TR: I convene and teach two programmes: The Postgraduate Diploma in Family Medicine, which is aimed at clinicians (nurses and doctors) who work in primary healthcare. The second one is the MMed in Family Medicine, where we train registrars to become consultant family physicians. I also do a bit of teaching in the Master’s in Public Health course, and the MPhil in Palliative Medicine.
ND: How would you describe your teaching style?
TR: I structure my lectures around how adults learn, so predominantly use experiential learning as the basis of my pedagogy. This means that clinical encounters are a focal point of our teaching methodology. Because family medicine often operates in the primary healthcare environment, we are constantly faced with the complexity of teaching and being clinicians who are at the interface of community, health and educational systems, and each of these have their own competing demands and multiple variables. As such, family medicine is intimately engaged with issues of poverty and inequality, which inform our clinical practice and teaching.
ND: What do you love most (and least) about working with students?
“The most rewarding aspects of teaching is when students realise their own potential, and when their perspectives of the world in which they live are transformed as a result of their learning.”
TR: The most rewarding aspect of teaching is when students realise their own potential, and when their perspectives of the world in which they live are transformed as a result of their learning. Embracing this transformative lens means that we also acknowledge the emotional and social journey that students are on, and it’s important that we respond to it. Engaging with students beyond the profession is daunting and exposes my vulnerability. However, it means that I am also constantly evolving and growing.

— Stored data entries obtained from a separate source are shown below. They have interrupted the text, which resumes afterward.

-- ==== Sys2Proof/Syntax.lean ====
section
/-! DEFINITION. The syntax of Wiore version 1 (R68 to R102) and of the device's other indivisible
steps: one constructor of `Instr` per row of the table of operations and events. -/

namespace Sys2Proof

/-- An operand specifier (R72). `z` is 0xFF: reads zero, a write to it is discarded. -/
inductive Opd where
  | g (n : BitVec 7)
  | s (n : BitVec 6)
  | p (n : BitVec 4)
  | q (n : BitVec 3)
  | j (n : BitVec 3)
  | a (n : BitVec 3)
  | tc (n : BitVec 3)
  | z
  deriving DecidableEq, Repr

/-- The common header beyond OP and FMT (R68): guard, guard negation and the two hints. -/
structure Hdr where
  gp : BitVec 4
  gn : Bool
  gap : BitVec 3
  gw : Bool
  deriving DecidableEq, Repr

/-- Rounding modes (R80). -/
inductive Rm where
  | rn | rz | ru | rd | rs
  deriving DecidableEq, Repr

/-- Memory scopes (R77, R197). -/
inductive Scope where
  | block | field | wafer | system
  deriving DecidableEq, Repr

/-- Memory orders (R77). -/
inductive Order where
  | relaxed | acquire | release | acqRel
  deriving DecidableEq, Repr

/-- Replacement hints (R77, R191). -/
inductive Hint where
  | normal | evictFirst | evictLast | noAllocate
  deriving DecidableEq, Repr

/-- Integer compare codes (R144). -/
inductive ICmp where
  | eq | ne | lt | le | gt | ge | ltu | leu | gtu | geu
  deriving DecidableEq, Repr

/-- Floating compare codes (R158). -/
inductive FCmp where
  | eq | ne | lt | le | gt | ge | equ | neu | ltu | leu | gtu | geu | num | nan
  deriving DecidableEq, Repr

/-- The formats FCLASS reads (R159). -/
inductive ClassFmt where
  | f32 | f16 | bf16 | f64
  deriving DecidableEq, Repr

/-- Element formats by their R163 codes 0 to 14. -/
inductive Elem where
  | f32 | f16 | bf16 | f64 | s32 | u32 | s64 | u64 | e4m3 | e5m2 | e2m1 | s8 | s4 | s3 | u8
  deriving DecidableEq, Repr

/-- SHFL modes (R147). -/
inductive ShflMode where
  | idx | up | down | xor
  deriving DecidableEq, Repr

/-- VOTE modes (R148). -/
inductive VoteMode where
  | any | all | uni | elect
  deriving DecidableEq, Repr

/-- REDUX and SCAN operations (R149). -/
inductive Rop where
  | add | min | max | minu | maxu | and | or | xor
  deriving DecidableEq, Repr

/-- Atomic operations (R221). -/
inductive Aop where
  | add | and | or | xor | min | max | minu | maxu | exch | inc | dec | fadd | fmin | fmax
  | hadd2 | badd2
  deriving DecidableEq, Repr

/-- TALLOC modes (R245). -/
inductive AllocMode where
  | plain | rdy | rx
  deriving DecidableEq, Repr

/-- TLOAD modes (R247). -/
inductive LoadMode where
  | plain | gather | conv
  deriving DecidableEq, Repr

/-- The special registers (R86). -/
inductive SReg where
  | wid | lane | skein | block | field | core | cmpt | launch | clock | time | status | hvec
  | epc | upend | seed | icount | ycount | lasty | umask | gregs | levels | gtsel | gtdata
  deriving DecidableEq, Repr

/-- The 64 pairable sub-operations (R100). -/
inductive Sop where
  | iadd | isub | imul | imulh | imulhu | imad | imin | imax | iminu | imaxu | iabs | ineg
  | and | or | xor | not
  | andn | shl | shr | sar | rotl | popc | clz | ctz | brev | bfe | bysel | mov | fadd | fsub
  | fmul | ffma
  | fmin | fmax | fabs | fneg | fcopys | fdiv | hadd2 | hmul2 | hfma2 | badd2 | bmul2 | bfma2
  | cvt | rndi | q8add | q8mul
  | q8min | q8max | idp4 | fdp2 | scalex | rcp | rsq | sqrt | exp2 | log2 | exp | log | sinpi
  | cospi | tanh | sigm
  deriving DecidableEq, Repr

/-- One half of a PAIR (R78): every operand is a g register, `b` absent when the sub-operation
uses none. -/
structure SubOp where
  sop : Sop
  d : BitVec 7
  a : BitVec 7
  b : Option (BitVec 7)
  smod : BitVec 6
  deriving DecidableEq, Repr

/-- FMT 0 operands (R76). `e` holds the empty-action bits of A (bit 0), B and C; `ib` selects the
immediate in place of B (R122, R153). -/
structure F0 where
  d : Opd
  a : Opd
  b : Opd
  c : Opd
  e : BitVec 3
  ib : Bool
  imm : BitVec 16
  deriving DecidableEq, Repr

/-- The rounding fields of FMT 0 (R80, R97). -/
structure Rnd where
  rm : Rm
  sat : Bool
  ftz : Bool
  deriving DecidableEq, Repr

/-- FMT 1 operands (R76). -/
structure F1 where
  d : Opd
  a : Opd
  e : Bool
  imm : BitVec 32
  deriving DecidableEq, Repr

/-- FMT 2 fields other than D (R77). `ty` is TYPE, or FK for FENCE (R224). -/
structure F2 where
  a : Opd
  b : Opd
  ea : Bool
  ed : Bool
  ty : BitVec 2
  scope : Scope
  order : Order
  size : BitVec 3
  resp : BitVec 4
  hint : Hint
  off : BitVec 24
  deriving DecidableEq, Repr

/-- FMT 3 fields (R76). -/
structure F3 where
  j : BitVec 3
  enr : Bool
  uni : Bool
  a : Opd
  disp : BitVec 32
  deriving DecidableEq, Repr

/-- The fields of the atomics (R98) other than AOP. -/
structure FA where
  d : Opd
  a : Opd
  b : Opd
  c : Opd
  e : BitVec 3
  scope : Scope
  order : Order
  size : BitVec 3
  resp : BitVec 4
  hint : Hint
  imm : BitVec 16
  deriving DecidableEq, Repr

/-- A unit kind of a fault record (R412). -/
inductive UnitKind where
  | none | core | cluster | sector | slice | link | channel | port | line
  deriving DecidableEq, Repr

/-- A unit of the wafer: its field, kind and number within the field; `k` is the core within the
cluster for a core (R12, R412). -/
structure UnitId where
  field : Nat
  kind : UnitKind
  num : Nat
  k : Nat
  deriving DecidableEq, Repr

/-- Where an uncorrectable error is found (R451). -/
inductive EccSite where
  | regfile | scratch | l0 | cluster | l2 | fieldCache | dram | shadow | pageTable
  deriving DecidableEq, Repr

/-- An inbound RoCEv2 request (R347, R348), with the number of its packet and its ECN field: 0 not capable, 3
marked, else capable. -/
structure InReq where
  vf : Nat
  win : Nat
  qpn : Nat
  key : Word
  off : Nat
  len : Nat
  data : List Byte
  imm : Word
  add : Dword
  cmp : Dword
  psn : Nat := 0
  ecn : BitVec 2 := 0
  deriving DecidableEq, Repr

/-- What is fused into a field at manufacture (R17, R356): its fuse map and the digest of that map, and the key
digest and minimum security version that its boot ROM checks an image against. -/
structure Fuse where
  cores : BitVec 192
  clusters : BitVec 48
  digest : BitVec 512
  key : List Byte
  minVersion : Nat
  deriving DecidableEq, Repr

/-- An image slot of the flash (R356): its bytes, header included, the public key and the security version in the
header, and the digest that its signature gives under that key. -/
structure Image where
  bytes : List Byte
  key : List Byte
  version : Nat
  signed : List Byte
  deriving DecidableEq, Repr

/-- What one field finds of itself at a start (R18, R355, R358): whether self-test passes, the cores, clusters,
channels, sectors, L2 slices and banks that do, the links that come up, and the lanes of its Ethernet ports that
train. -/
structure FieldReport where
  selfTest : Bool
  cores : BitVec 192
  clusters : BitVec 48
  channels : BitVec 8
  sect : BitVec 3
  slices : BitVec 24
  banks : BitVec 192
  linkUp : BitVec 4
  ethLanes : List (BitVec 8)
  deriving DecidableEq, Repr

Finally, what I love least has got to be the many hours of admin that accompanies the life of a convenor.
ND: How has your relationship with your students, your teaching style and subject matter changed over time?

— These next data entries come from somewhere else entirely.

/-! ### The table -/

/-- The opcode R92 assigns; an event has none. -/
def Instr.op? : Instr → Option Nat
  | .nop _ => some 0x000
  | .pair _ _ _ => some 0x001
  | .bra _ _ => some 0x002
  | .brx _ _ _ => some 0x003
  | .call _ _ => some 0x004
  | .callx _ _ _ => some 0x005
  | .ret _ _ => some 0x006
  | .enrol _ _ => some 0x007
  | .join _ _ => some 0x008
  | .yield _ _ _ => some 0x009
  | .exit _ _ => some 0x00A
  | .bar _ _ => some 0x00B
  | .barg _ _ => some 0x00C
  | .barw _ _ => some 0x00D
  | .waittl _ _ _ _ _ _ => some 0x00E
  | .nap _ _ _ _ => some 0x00F
  | .retu _ _ => some 0x010
  | .umask _ _ _ => some 0x011
  | .sread _ _ _ _ => some 0x012
  | .swrite _ _ _ _ => some 0x013
  | .trap _ _ _ => some 0x014
  | .bkpt _ _ _ => some 0x015
  | .iadd _ _ => some 0x040
  | .isub _ _ => some 0x041
  | .iaddc _ _ _ => some 0x042
  | .isubb _ _ _ => some 0x043
  | .imul _ _ => some 0x044
  | .imulh _ _ => some 0x045
  | .imulhu _ _ => some 0x046
  | .imad _ _ => some 0x047
  | .iadd64 _ _ => some 0x048
  | .isub64 _ _ => some 0x049
  | .imul64 _ _ => some 0x04A
  | .idivu _ _ => some 0x04B
  | .idivs _ _ => some 0x04C
  | .iremu _ _ => some 0x04D
  | .irems _ _ => some 0x04E
  | .imin _ _ => some 0x04F
  | .imax _ _ => some 0x050
  | .iminu _ _ => some 0x051
  | .imaxu _ _ => some 0x052
  | .iabs _ _ => some 0x053
  | .ineg _ _ => some 0x054
  | .and _ _ => some 0x055
  | .or _ _ => some 0x056
  | .xor _ _ => some 0x057
  | .not _ _ => some 0x058
  | .andn _ _ => some 0x059
  | .shl _ _ _ => some 0x05A
  | .shr _ _ _ => some 0x05B
  | .sar _ _ _ => some 0x05C
  | .shl64 _ _ _ => some 0x05D
  | .shr64 _ _ _ => some 0x05E
  | .sar64 _ _ _ => some 0x05F
  | .rotl _ _ => some 0x060
  | .funnel _ _ _ => some 0x061
  | .popc _ _ => some 0x062
  | .clz _ _ => some 0x063
  | .ctz _ _ => some 0x064
  | .brev _ _ => some 0x065
  | .bfe _ _ _ => some 0x066
  | .bfi _ _ => some 0x067
  | .bysel _ _ => some 0x068
  | .iset _ _ _ => some 0x069
  | .iset64 _ _ _ => some 0x06A
  | .isel _ _ => some 0x06B
  | .mov _ _ _ => some 0x06C
  | .movi _ _ _ _ => some 0x06D
  | .movs _ _ _ => some 0x06E
  | .lea _ _ _ _ => some 0x06F
  | .fadd _ _ _ => some 0x0C0
  | .fsub _ _ _ => some 0x0C1
  | .fmul _ _ _ => some 0x0C2
  | .ffma _ _ _ => some 0x0C3
  | .fmin _ _ _ => some 0x0C4
  | .fmax _ _ _ => some 0x0C5
  | .fabs _ _ _ => some 0x0C6
  | .fneg _ _ _ => some 0x0C7
  | .fcopys _ _ _ => some 0x0C8
  | .fset _ _ _ _ => some 0x0C9
  | .fclass _ _ _ => some 0x0CA
  | .fdiv _ _ _ => some 0x0CB
  | .hadd2 _ _ _ => some 0x0CC
  | .hmul2 _ _ _ => some 0x0CD
  | .hfma2 _ _ _ => some 0x0CE
  | .badd2 _ _ _ => some 0x0CF
  | .bmul2 _ _ _ => some 0x0D0
  | .bfma2 _ _ _ => some 0x0D1
  | .dadd _ _ _ => some 0x0D2
  | .dmul _ _ _ => some 0x0D3
  | .dfma _ _ _ => some 0x0D4
  | .dset _ _ _ => some 0x0D5
  | .cvt _ _ _ _ _ => some 0x0D6
  | .cvtpk _ _ _ _ _ _ => some 0x0D7
  | .cvtupk _ _ _ _ _ => some 0x0D8
  | .rndi _ _ _ => some 0x0D9
  | .q8add _ _ _ _ => some 0x140
  | .q8mul _ _ _ _ => some 0x141
  | .q8min _ _ _ _ => some 0x142
  | .q8max _ _ _ _ => some 0x143
  | .idp4 _ _ _ _ => some 0x144
  | .fdp4 _ _ _ _ _ => some 0x145
  | .fdp2 _ _ _ _ => some 0x146
  | .scalex _ _ _ _ _ => some 0x147
  | .rcp _ _ => some 0x148
  | .rsq _ _ => some 0x149
  | .sqrt _ _ => some 0x14A
  | .exp2 _ _ => some 0x14B
  | .log2 _ _ => some 0x14C
  | .exp _ _ => some 0x14D
  | .log _ _ => some 0x14E
  | .sinpi _ _ => some 0x14F
  | .cospi _ _ => some 0x150
  | .tanh _ _ => some 0x151
  | .sigm _ _ => some 0x152
  | .shfl _ _ _ _ _ => some 0x180
  | .vote _ _ _ => some 0x181
  | .ballot _ _ => some 0x182
  | .matchL _ _ _ => some 0x183
  | .redux _ _ _ => some 0x184
  | .scan _ _ _ _ => some 0x185
  | .pand _ _ _ _ => some 0x186
  | .por _ _ _ _ => some 0x187
  | .pxor _ _ _ _ => some 0x188
  | .pnot _ _ => some 0x189
  | .pmov _ _ _ => some 0x18A
  | .ld _ _ _ => some 0x1C0
  | .st _ _ _ => some 0x1C1
  | .lds _ _ _ => some 0x1C2
  | .sts _ _ _ => some 0x1C3
  | .ldq _ _ _ => some 0x1C4
  | .pref _ _ _ => some 0x1C5
  | .reside _ _ _ => some 0x1C6
  | .fetchpg _ _ _ => some 0x1C7
  | .atom _ _ _ => some 0x1C8
  | .atoms _ _ _ => some 0x1C9
  | .cas _ _ => some 0x1CA
  | .cas128 _ _ => some 0x1CB
  | .red _ _ _ => some 0x1CC
  | .fence _ _ _ => some 0x1CD
  | .qfence _ _ _ => some 0x1CE
  | .cinv _ _ _ => some 0x1CF
  | .cwb _ _ _ => some 0x1D0
  | .snap _ _ _ _ _ _ => some 0x240
  | .accept _ _ _ _ => some 0x241
  | .reject _ _ _ _ => some 0x242
  | .snapq _ _ _ => some 0x243
  | .put _ _ _ _ _ _ _ _ => some 0x244
  | .get _ _ _ _ _ _ _ => some 0x245
  | .waitw _ _ _ _ _ _ => some 0x246
  | .wread _ _ _ _ _ => some 0x247
  | .launch _ _ _ _ => some 0x248
  | .launchw _ _ _ => some 0x249
  | .postc _ _ _ _ => some 0x24A
  | .xdef _ _ _ _ => some 0x280
  | .xread _ _ _ => some 0x281
  | .talloc _ _ _ _ _ => some 0x282
  | .tfree _ _ => some 0x283
  | .tstat _ _ _ _ => some 0x284
  | .tload _ _ _ _ _ _ _ _ _ _ => some 0x285
  | .tstore _ _ _ _ _ _ _ _ => some 0x286
  | .tloadb _ _ _ _ _ _ _ _ => some 0x287
  | .tmcast _ _ _ _ _ _ _ _ _ => some 0x288
  | .tbinit _ _ _ _ => some 0x289
  | .arrive _ _ _ _ => some 0x28A
  | .expect _ _ _ _ _ _ => some 0x28B
  | .waitph _ _ _ _ => some 0x28C
  | .rsum _ _ _ _ _ _ => some 0x28D
  | .mma _ _ _ => some 0x2C0
  | .mzero _ _ _ _ => some 0x2C1
  | .mprom _ _ _ _ => some 0x2C2
  | .mlda _ _ _ _ _ _ _ => some 0x2C3
  | .mldb _ _ _ _ _ _ _ => some 0x2C4
  | .msta _ _ _ _ _ _ _ _ _ _ _ _ => some 0x2C5
  | .mread _ _ _ _ _ => some 0x2C6
  | .mwrite _ _ _ _ _ => some 0x2C7
  | .gate _ _ _ _ => some 0x300
  | .retg _ _ => some 0x301
  | .cpset _ _ _ _ _ _ => some 0x302
  | .cpget _ _ _ _ _ => some 0x303
  | .tlbinv _ _ _ _ _ _ => some 0x304
  | .asidbind _ _ _ _ _ _ _ => some 0x305
  | .ckpt _ _ => some 0x306
  | .croll _ _ _ _ _ => some 0x307
  | .halt _ _ _ _ => some 0x308
  | .resume _ _ _ _ => some 0x309
  | .yieldOverrun _ _ => none
  | .lineFetch _ _ _ _ _ => none
  | .checkpointPeriod _ => none
  | .blockPark _ => none
  | .checkpointCommit _ => none
  | .quantumEnd _ => none
  | .userInterruptDelivery _ _ => none
  | .vectoring _ _ => none
  | .activationEntry _ => none
  | .dispatch _ => none
  | .fenceMet _ => none
  | .blockEnd _ => none
  | .completionRecord _ => none
  | .landing _ _ _ => none
  | .mcastLanding _ _ _ _ => none
  | .shuttleCommandComplete _ _ _ => none
  | .mmaStart _ _ _ => none
  | .matrixCommandComplete _ _ _ => none
  | .fetchpgComplete _ _ => none
  | .fetchNoframe _ _ => none
  | .windowCommandComplete _ _ => none
  | .rsumPacket _ _ => none
  | .barrierArrival _ _ => none
  | .barrierRelease _ _ => none
  | .readRequest _ _ _ => none
  | .ownershipRequest _ _ _ => none
  | .writeRequest _ _ _ _ _ _ => none
  | .uncachedRead _ _ _ => none
  | .uncachedWrite _ _ _ _ _ _ => none
  | .farAtomic _ _ _ _ _ _ => none
  | .eviction _ _ _ => none
  | .cleanEvictionNotice _ _ _ => none
  | .cleanReleaseNotice _ _ _ => none
  | .recall _ _ _ _ => none
  | .invalidation _ _ _ => none
  | .peerProbe _ _ _ => none
  | .sharerNotice _ _ _ _ => none
  | .dataResponse _ _ _ => none
  | .placementEpoch _ => none
  | .migration _ _ _ => none
  | .marginLend _ _ _ _ => none
  | .revocation _ _ _ _ => none
  | .revocationOverrun _ _ _ _ => none
  | .hang _ => none
  | .pcSample _ _ => none
  | .faultHoldPoll _ => none
  | .heartbeatTimeout _ => none
  | .linkRetrain _ _ _ => none
  | .laneTraining _ _ _ => none
  | .memoryUncorrectable _ _ _ _ => none
  | .thermalLimit _ => none
  | .rdmaWrite _ => none
  | .rdmaWriteWithImmediate _ => none
  | .rdmaRead _ => none
  | .fetchAdd _ => none
  | .cmpSwap _ => none
  | .ack _ _ => none
  | .ackTimeout _ => none
  | .congestionNotification _ => none
  | .rateRecovery _ => none
  | .ptpMessage _ => none
  | .waitwTimeout _ _ => none
  | .napExpiry _ _ => none
  | .powerOn _ => none
  | .leadReachTimeout _ => none
  | .startTimeout => none
  | .warmReset _ => none
  | .partitionCreate _ _ _ _ => none
  | .partitionResize _ _ => none
  | .partitionDestroy _ => none
  | .operatorClearAttempts => none
  | .imageWrite _ _ _ => none
  | .fieldSelfTest _ _ => none
  | .operatorAttest _ => none
  | .operatorResume _ => none
  | .operatorAbort _ => none
  | .ctxNew _ _ _ _ _ => none
  | .ctxFree _ _ => none
  | .asidNew _ _ _ _ => none
  | .asidFree _ _ => none
  | .vfSet _ _ _ _ => none
  | .gateRsv _ _ _ => none
  | .shadowSet _ _ _ => none
  | .fstoreSet _ _ _ => none
  | .place _ _ _ _ => none
  | .qpNew _ _ _ _ _ _ _ => none
  | .qpFree _ _ => none
  | .winSet _ _ _ _ _ _ _ _ => none
  | .winFree _ _ => none
  | .attest _ _ _ => none
  | .traceSet _ _ _ _ _ => none
  | .ctrSet _ _ _ _ => none
  | .dbgSet _ _ _ _ _ => none
  | .logSet _ _ _ _ _ => none
  | .faultSet _ _ _ => none
  | .abort _ _ _ => none
  | .snapClose _ _ _ _ => none
  | .hangSet _ _ _ => none
  | .winQp _ _ _ => none
  | .waitingInstructionComplete _ _ => none
  | .powerLoss => none
  | .returnWithinLimit _ => none
  | .memoryChannelRetraining _ _ _ => none
  | .crossbarPortParityError _ _ _ => none
  | .rdmaReadResponse _ _ _ => none
  | .rnrNak _ => none
  | .pauseFrame _ _ _ => none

TR: I have become more confident as an educator. This means that I understand the role I play with affirming my students’ strengths, while providing constructive feedback to fill their gaps. This also means that I can take a step away from the sole role of senior clinical expert. The relationship has become one where I have evolved into the expert facilitator of learning, and professional identity formation. I feed off the growing technical expertise of my students and emphasise their role as teachers in this regard.
ND: What are the challenges of teaching in a world driven by artificial intelligence (AI)?
TR: In clinical medicine, the safety of patients is paramount. So, until clinical AI algorithms are validated in the real world, the clinician would always need to make the final decision, navigating the clinical complexity that each patient presents with. The key limitation with AI is dealing with the unknown – things that have not been encountered before. And in the case of family medicine, this is represented by the undifferentiated patient.
ND: Which other stumbling blocks in your career have shaped you as a teacher?
TR: My own training was foregrounded on technical competence and not on developing a professional identity. I recognise this when faced with significant personal and ethical challenges that my training has not prepared me for.
Additionally, I was trained in an era of “learning by public humiliation”, which convinced me about the many weaknesses this approach has. And that’s why I maintain that education in a harsh clinical environment needs to be empathetic and wise.
ND: How significant is this DTA to you?
TR: It is extremely significant. I am a first-generation university graduate. My parents were denied opportunities in higher education because of apartheid. And to be nominated by a student, and to be witness to the testimonies of other students and colleagues is already an honour in itself.
“I dedicate this award to my parents, whose unwavering commitment to education as a liberatory activity has paved the way to this moment.”
I dedicate this award to my parents, whose unwavering commitment to education as a liberatory activity has paved the way to this moment. I acknowledge my wife, children, siblings, students, friends and colleagues for their role in all of this. We are all inextricably woven into each other’s life journeys.